HttpResponse::Ok().body("Hello World") creates an HTTP response with a status code of 200 (OK) and a body containing the string "Hello World".

This is all the code for our endpoints for now. We can now go ahead and edit our main.rs to wire our Http Server. Remove all current code in your main.rs file and replace it with the below code.

use actix_web::{ App, HttpServer};
mod routes {
    pub mod greetings;
}
#[actix_web::main]
async fn main() -> std::io::Result<()> {
    HttpServer::new(|| {
        App::new()
            .service(routes::greetings::hello_world)
    }).bind(("127.0.0.1", 8080))?
      .run()
      .await
}

use actix_web::{ App, HttpServer}; uses Rust's use keyword to bring specific components from the actix_web crate into scope.

• actix_web: This is a crate for the Actix Web framework, which is a powerful, pragmatic, and extremely fast web framework for Rust. It is commonly used to build web servers and web applications.
• App: The App struct is used to configure the application's services and middleware. It allows you to define routes, middlewares, and various other settings for your web application.
• HttpServer: The HttpServer struct is responsible for creating and running the HTTP server. It listens for incoming connections on a specified address and serves your application by passing requests to the App instance.

mod routes {
    pub mod greetings;
}

Defines a module structure within a Rust program. In Rust, a module is a way to group related items (such as functions, structs, enums, traits, etc.) together. Modules also help in organizing code in a more readable and maintainable way.

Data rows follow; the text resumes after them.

/-- A port's frame reported, once, to every enabled rectangle that names it: its bits per pixel, or a skip (1) or an override (2). Ports of one rectangle
may report a frame at different times; what is held of one that some port never reports is dropped as newer frames come. -/
def sqcPort (p fn mark : Nat) (pixel : Nat → List Bool) (s : State) : State :=
  if (strand s p).sqcFn = some fn then s else
  (List.range 16).foldl (fun s n =>
    let get := fun f => s.get pgSQC f n
    if !inRun s pgSQC ∨ get F.SQC_CFG_EN = 0 ∨ p < get F.SQC_CFG_FIRSTPORT ∨ get F.SQC_CFG_LASTPORT < p then s
    else
      let a := get F.SQC_FIRSTPIX
      let bits := if mark = 0 then (List.range (get F.SQC_LASTPIX + 1 - a)).flatMap fun i => pixel (a + i) else []
      sqcResult n fn (updRect s n fun r => { r with got := ((fn, p, mark, bits) :: r.got).take 4096 })) (updStrand s p fun k => { k with sqcFn := some fn })

/-- The bits of pixel `i` in a frame's line bits. -/
def pixelBits (k : Strand) (bits : List Bool) (i : Nat) : List Bool :=
  let n := k.portw * k.fld F.STD_CFG_BITS
  (bits.drop (i * n)).take n

/-- A port's rectangle in a domain that is off has no result (R127). -/
def sqcDark (s : State) (n : Nat) : Bool :=
  !domainOn s (outDomain (s.get pgSQC F.SQC_CFG_FIRSTPORT n)) || !domainOn s (outDomain (s.get pgSQC F.SQC_CFG_LASTPORT n))

/-- What the latch at an FS reports of the last shift: each rectangle's last result (R127), and the words of the last read-back (R224); a gang
member latches only FRAMES (R174). -/
def lastResults (s : State) : State :=
  let s := (List.range 16).foldl (fun s n =>
    let r := s.outs.sqc.getD n {}
    let r : Rect := if sqcDark s n then {} else r
    ((s.setStat pgSQC F.SQC_st_ST_RESULT r.result n).setStat pgSQC F.SQC_st_ST_FN r.resFn n).setStat pgSQC F.SQC_st_ST_CRC r.crc.toNat n) s
  (List.range 64).foldl (fun s p => if (gangLead s p).isSome then s else s.setStat (pgSTD p) F.STD_st_RBVALID (strand s p).back.length) s

/-- The values of EXPECT by runs of frames, with frame `n`'s. -/
def addExpect (n x : Nat) : List (Nat × Nat × Nat) → List (Nat × Nat × Nat)
  | (a, b, y) :: t => if b + 1 = n ∧ x = y then (a, n, y) :: t else ((n, n, x) :: (a, b, y) :: t).take 64
  | [] => [(n, n, x)]

/-- The rectangles at FS(n) once its commit is applied: `EXPECT` of frame n, which its shift is judged by (R126); one that is not enabled forgets
its result (R127). -/
def sqcAtFs (n : Nat) (s : State) : State :=
  (List.range 16).foldl (fun s k =>
    updRect s k fun r =>
      let e := addExpect n (s.get pgSQC F.SQC_EXPECT k) r.exps
      if s.get pgSQC F.SQC_CFG_EN k = 0 then { exps := e } else { r with exps := e }) s

/-- SHIFT_START at t_L (R178): only the modes that shift take part. -/
def shiftBegin (p : Nat) (s : State) : State :=
  let k := strand s p
  if k.kind ≠ 1 ∧ k.kind ≠ 2 ∧ k.kind ≠ 6 then s
  else
    let g := portGroup s p
    let (n, q) := portNext s p
    let t0 := shiftStart s k g n q
    match contentOf s p n q with
    | .none => s
    | .skip nf => sqcPort p n 1 (fun _ => []) (skipFrame p n nf s)
    | .codes c =>
      if testShown k then beginShift p n t0 false c (sent p n (pipelineBack p s))
      else beginShift p n t0 (k.ovrHold && k.dark ≠ .showing) c s
    | .prepared =>
      let s := pipelineBack p s
      let (s, c) := readWords p k q s
      beginShift p n t0 false c (sent p n s)

/-! ### The end of a shift (R126, R188) -/

/-- The read-back words of returned bits: each word and whether all its 16 bits arrived. -/
def backWords : Nat → List Bool → List (Nat × Bool)
  | 0, _ => []
  | n + 1, l => if l.isEmpty then [] else
    (valOfBits ((List.range 16).map fun i => l.getD i false), decide (16 ≤ l.length)) :: backWords n (l.drop 16)

/-- The records of R188 written and the words marked. -/
def readBack (p : Nat) (ret : List Bool) (s : State) : State :=
  let k := strand s p
  if k.kind ≠ 1 ∨ k.fld F.STD_CFG_RBEN = 0 then s
  else
    let ws := backWords 1024 (ret.take (k.words * k.fld F.STD_CFG_BITS))
    let base := k.fld F.STD_RBBASE_OFFSET
    let s := ws.zipIdx.foldl (fun s ((w, v), i) =>
      wr' ⟨0, 22, 0, none⟩ (fsBase + base + 4 * i) (leBytes 4 (w + v.toNat * 65536 + k.shiftFn % 4096 * 2 ^ 20)) s) s
    let good := ws.filterMap fun (w, v) => if v then some w else none
    updStrand s p fun k => { k with back := good, backFt := some s.time.ft }

/-- The bits that the square check decodes at the ball (R126, R189): levels at the clock edge, 0 for low; of a single wire high times in
1/16 ns. They are taken with the inversion of `CFG.INVA` undone (DESIGN CHOICE, notes/assumptions/101.md). -/
def decodeSeen (k : Strand) (l : List Nat) : List Bool :=
  let inv := k.fld F.STD_CFG_INVA = 1
  l.map fun h => if k.kind = 2 then k.fld F.STD_T0H_HIGH + k.fld F.STD_T1H_HIGH < 2 * (if inv then k.tbit - h else h) else decide (h ≠ 0) != inv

Inside the routes module, there's a declaration for another module named greetings. The pub keyword stands for public, which means this greetings module is being made public. Making it public allows other modules outside routes to access the items defined in greetings.

The semicolon ; at the end means that greetings is declared but not defined within the same file. Typically, this would refer to another file (like greetings.rs or a greetings directory with a mod.rs file) where the actual content of the greetings module is defined.

#[actix_web::main]
async fn main() -> std::io::Result<()> {
    HttpServer::new(|| {
        App::new()
            .service(routes::greetings::hello_world)
    })
        .bind(("127.0.0.1", 8080))?
        .run()
        .await
}

#[actix_web::main] This attribute macro specifies that the main function will be an asynchronous entry point for the program, using Actix's runtime. It is a shorthand for setting up the actix_rt::System and starting it.

async fn main() -> std::io::Result<()> is an asynchronous main function returning a Result type. The Result will contain an Ok value of type () (unit) if the program runs successfully or an Err value if an I/O error occurs.

HttpServer::new(|| { ... }) This creates a new instance of an HTTP server. The argument is a closure that constructs an Actix App instance.

Inside this closure: App::new() creates a new Actix App, which is an application factory for configuring routes and services.

.service(routes::greetings::hello_world) registers a service (a route handler) with the App. The hello_world function is expected to be defined in the routes::greetings module and will be used to handle specific HTTP requests.

.bind(("127.0.0.1", 8080))? binds the server to the address 127.0.0.1 (localhost) on port 8080. The ? operator propagates any errors that occur during binding.

.run().await starts the HTTP server and runs it asynchronously. The await keyword makes the function pause until the server runs to completion.

Build & Run

We can now build and run our simple project, to get it working on our local system. To do this we'll use following cargo commands from the root of our project directory.

First build your application

cargo build

Then we can run our project using

cargo run

You can test your fantastic new API by using your browser and Navigating to http://localhost:8080.

Conclusion

Despite this being a very simple app, and is not going to win any innovation awards, it has helped us to get familiar with a number of concepts within rust and has a foundation to start building more onto it.